The neural binding model (
Schneegans & Bays, 2017;
Lugtmeijer et al., 2021) assumes that feature conjunctions in the memory sample stimuli are encoded in idealized conjunctive neural population codes, in which the firing rate of each neuron is determined by its preferred feature values and associated tuning curves in two feature dimensions (e.g., color and location;
Figure 2A). The mean firing rate of neuron
\(i\) representing the cue feature value
\(\psi _j\) and report feature value
\(\theta _j\) of item
\(j\) in the sample array is given by
\begin{equation}
\overline{r}_{i,j} (\psi _{j} , \theta _{j} ) = \frac{\gamma }{NM} \phi _{\circ }(\psi _{j}; \psi ^{\prime }_{i}, \kappa _{\psi }) \phi _{\circ }(\theta _{j}; \theta ^{\prime }_{i}, \kappa _{\theta })
\end{equation}
Here,
\(\gamma\) is the mean total firing rate of the neural population, which is normalized over the number of items,
\(N\), and the number of neurons,
\(M\), that contribute to the representation of each item. Neural tuning curves are modeled as von Mises distributions,
\(\phi _\circ\), parameterized with the neuron’s preferred feature values,
\(\psi ^{\prime }_{i}\) and
\(\theta ^{\prime }_{i}\), and concentration parameters,
\(\kappa _{\psi }\) and
\(\kappa _{\theta }\), for the two feature dimensions.
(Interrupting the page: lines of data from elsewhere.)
@[simp] theorem bnRsaVerifyOp_mem (s : State) (c : Cmd) (a : StepArgs) (d0 : State) (hd : d0.mem = s.mem) :
    ((bnRsaVerifyOp s c a).st d0).mem = s.mem := by
  unfold bnRsaVerifyOp; (repeat' (first | intro _ | apply pubKey_mem_cps | apply bnRanges_mem_cps | split | (dsimp only; split))) <;> first | assumption | (simp (maxDischargeDepth := 8) [*, apply_ite State.mem]; done) | (simp_all [apply_ite State.mem]; done)

@[simp] theorem bnPublicOp_mem (s : State) (c : Cmd) (a : StepArgs) (d0 : State) (hd : d0.mem = s.mem) :
    ((bnPublicOp s c a).st d0).mem = s.mem := by
  unfold bnPublicOp; (repeat' (first | intro _ | apply withKey_mem_cps | apply bnRanges_mem_cps | split | (dsimp only; split))) <;> first | assumption | (simp (maxDischargeDepth := 8) [*, apply_ite State.mem]; done) | (simp_all [apply_ite State.mem]; done)

@[simp] theorem bnGenerateOp_mem (s : State) (c : Cmd) (a : StepArgs) (d0 : State) (hd : d0.mem = s.mem) :
    ((bnGenerateOp s c a).st d0).mem = s.mem := by
  unfold bnGenerateOp; (repeat' (first | intro _ | apply withKey_mem_cps | apply bnRanges_mem_cps | split | (dsimp only; split))) <;> first | assumption | (simp (maxDischargeDepth := 8) [*, apply_ite State.mem]; done) | (simp_all [apply_ite State.mem]; done)

@[simp] theorem withRandom_mem (s : State) (c : Cmd) (n : Nat) (f : State → Bytes → StepOut)
    (d0 : State) (hd : d0.mem = s.mem) (hf : ∀ t b, t.mem = s.mem → ((f t b).st d0).mem = s.mem) :
    ((withRandom s c n f).st d0).mem = s.mem := by
  have h1 := State.random_mem s (drbgOf c.place) n s rfl
  unfold withRandom
  split <;> simp_all

theorem withRandom_mem_cps (s : State) (c : Cmd) (n : Nat) (f : State → Bytes → StepOut) (p : Mem)
    (d0 : State) (hs : s.mem = p) (hd : d0.mem = p) (hf : ∀ t b, t.mem = p → ((f t b).st d0).mem = p) :
    ((withRandom s c n f).st d0).mem = p := by
  subst hs; exact withRandom_mem s c n f d0 hd hf

@[simp] theorem keyGetOp_mem (s : State) (c : Cmd) (a : StepArgs) (d0 : State) (hd : d0.mem = s.mem) :
    ((keyGetOp s c a).st d0).mem = s.mem := by
  unfold keyGetOp; (repeat' split) <;> simp [*, apply_ite State.mem]

@[simp] theorem rsaUnwrapStep_mem (s : State) (c : Cmd) (w : KReg) (block : Bytes) (d0 : State) (hd : d0.mem = s.mem) :
    ((rsaUnwrapStep s c w block).st d0).mem = s.mem := by
  unfold rsaUnwrapStep; (repeat' (first | split | (dsimp only; split))) <;> simp [*, apply_ite State.mem]

@[simp] theorem keyUnwrapOp_mem (s : State) (c : Cmd) (a : StepArgs) (d0 : State) (hd : d0.mem = s.mem) :
    ((keyUnwrapOp s c a).st d0).mem = s.mem := by
  unfold keyUnwrapOp; (repeat' (first | intro _ | apply withKey_mem_cps | split | (dsimp only; split))) <;> first | assumption | (simp (maxDischargeDepth := 8) [*, apply_ite State.mem]; done) | (simp_all [apply_ite State.mem]; done)

@[simp] theorem keyWrapOp_mem (s : State) (c : Cmd) (a : StepArgs) (d0 : State) (hd : d0.mem = s.mem) :
    ((keyWrapOp s c a).st d0).mem = s.mem := by
  unfold keyWrapOp
  split
  · simp [hd]
  · dsimp only
    split
    · simp [hd]
    · apply soundKey_mem; intro k
      apply withKey_mem; intro w
      split
      · simp
      · split
        · (repeat' split) <;> simp [hd]
        · split
          · simp
          · split
            · simp
            · refine withRandom_mem_cps _ _ _ _ _ _ (by simp) hd (fun t b h => ?_)
              split <;> simp [h]

@[simp] theorem keyDeriveOp_mem (s : State) (c : Cmd) (a : StepArgs) (d0 : State) (hd : d0.mem = s.mem) :
    ((keyDeriveOp s c a).st d0).mem = s.mem := by
  unfold keyDeriveOp; (repeat' split) <;> simp [*, apply_ite State.mem]

@[simp] theorem getDukpt_mem (s : State) (c : Cmd) (init : KReg) (reg t : Nat) (ksn : Bytes) (d0 : State) (hd : d0.mem = s.mem) :
    ((getDukpt s c init reg t ksn).st d0).mem = s.mem := by
  unfold getDukpt; (repeat' split) <;> simp [*, apply_ite State.mem]

@[simp] theorem keyDukptOp_mem (s : State) (c : Cmd) (a : StepArgs) (d0 : State) (hd : d0.mem = s.mem) :
    ((keyDukptOp s c a).st d0).mem = s.mem := by
  unfold keyDukptOp; (repeat' (first | intro _ | apply withKey_mem_cps | split | (dsimp only; split))) <;> first | assumption | (simp (maxDischargeDepth := 8) [*, apply_ite State.mem]; done) | (simp_all [apply_ite State.mem]; done)

@[simp] theorem keyGenerateOp_mem (s : State) (c : Cmd) (a : StepArgs) (d0 : State) (hd : d0.mem = s.mem) :
    ((keyGenerateOp s c a).st d0).mem = s.mem := by
  unfold keyGenerateOp; (repeat' (first | split | (dsimp only; split))) <;> simp [*, apply_ite State.mem]

theorem storeKey_mem {s : State} {c : Cmd} {k : KReg} {a : Bytes} {x : State × Cmd} (h : storeKey s c k a = .ok x) :
    x.1.mem = s.mem := by
  unfold storeKey at h
  dsimp only at h
  split at h
  · simp at h
  · split at h
    · simp at h
    · split at h
      · simp at h
      · simp only [Except.ok.injEq] at h; subst h; simp

@[simp] theorem keyStoreOp_mem (s : State) (c : Cmd) (a : StepArgs) (d0 : State) (hd : d0.mem = s.mem) :
    ((keyStoreOp s c a).st d0).mem = s.mem := by
  unfold keyStoreOp; (repeat' (first | intro _ | apply soundKey_mem_cps | split | (dsimp only; split))) <;> first | assumption | (simp (maxDischargeDepth := 8) [*, apply_ite State.mem]; done) | (simp_all [apply_ite State.mem]; done) | (have h9 := storeKey_mem (by assumption); simp_all [apply_ite State.mem]; done)

@[simp] theorem keyReleaseOp_mem (s : State) (c : Cmd) (a : StepArgs) (d0 : State) (hd : d0.mem = s.mem) :
    ((keyReleaseOp s c a).st d0).mem = s.mem := by
  simp [keyReleaseOp]

@[simp] theorem sweepStart_mem (s : State) :
    (sweepStart s).mem = s.mem := by
  simp (maxDischargeDepth := 8) [sweepStart, apply_ite State.mem]

@[simp] theorem sweepVisit_mem (s : State) :
    (sweepVisit s).mem = s.mem := by
  simp (maxDischargeDepth := 8) [sweepVisit, apply_ite State.mem]

end Sys2Proof.Machine
end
Neural spiking activity in the idealized population code is assumed to be generated by independent Poisson processes based on each neuron’s mean firing rate, yielding spike counts
\begin{equation}
r_{i,j} \sim \textrm {Pois}(\overline{r}_{i,j}).
\end{equation}
At recall, the feature values of all sample items are decoded through maximum likelihood estimation based on the spiking activity during a fixed decoding interval. The item whose decoded cue feature value is closest to the presented cue is selected, and its decoded report feature value is produced as a response. The derivation of response probability distributions for the population model as used here is described in detail in
Lugtmeijer et al. (2021).
We considered different model architectures for the binding between the three feature dimensions in the present experiment (location, color, and orientation). In the
spatial binding model (
Figure 2B), we assume that there are separate conjunctive population codes for the association between each nonspatial feature and its location, implementing the conceptual idea of independent feature maps over visual space. The two responses in each trial are then generated independently from these two populations, such that the probability of reporting a color
\(\theta _{\mathrm {col}}\) and orientation
\(\theta _{\mathrm {ori}}\) for a given location cue
\(\theta _{\mathrm {loc}}\) is determined as
\begin{equation}
p(\theta _{\mathrm {col}}, \theta _{\mathrm {ori}} | \theta _{\mathrm {loc}}) = p(\theta _{\mathrm {col}} | \theta _{\mathrm {loc}}) p(\theta _{\mathrm {ori}} | \theta _{\mathrm {loc}}) .
\end{equation}
Two other model variants assume that there is also an explicit population code representation of color-orientation conjunctions. Using this in the present experiment leads to indirect retrieval of one reported features via the other one, but allows direct retrieval of reported features from the cue in Experiment 2. The
binding via color model assumes that the orientation cue is used to retrieve the item’s color based on the location cue, and that color is then used as an intermediary cue to retrieve the associated orientation:
\begin{equation}
p(\theta _{\mathrm {col}}, \theta _{\mathrm {ori}} | \theta _{\mathrm {loc}}) = p(\theta _{\mathrm {col}} | \theta _{\mathrm {loc}}) p(\theta _{\mathrm {ori}} | \theta _{\mathrm {col}})
\end{equation}
The
binding-via-orientation model assumes that the location cue is used to first retrieve the item’s orientation (although it is reported second), and the color is then retrieved based on the associated orientation:
\begin{equation}
p(\theta _{\mathrm {col}}, \theta _{\mathrm {ori}} | \theta _{\mathrm {loc}}) = p(\theta _{\mathrm {ori}} | \theta _{\mathrm {loc}}) p(\theta _{\mathrm {col}} | \theta _{\mathrm {ori}})
\end{equation}
All model variants have four free parameters, namely, the overall spike rate \(\gamma\) and a tuning curve width for each feature dimension. The spike rate and tuning curve widths for matching features are shared across the different conjunctive population codes in each model variant. We obtained separate maximum likelihood fits of the three model variants for each participant and delay condition, and compared the quality of fit based on their log-likelihood values. To compare model fits with behavioral data, we simulated responses from the best fitting model, using the same trials as in the actual experiment repeated 100 times, and then applied the same analyses that were used for the behavioral data.
We also compared the best-fitting neural binding model to the two-component joint mixture model using both Akaike information criterion (AIC) and Bayesian information criterion (BIC) scores (because the models differ in the number of free parameters). The three-component joint mixture models performed worse in these scores for all conditions, and we do not report individual comparisons.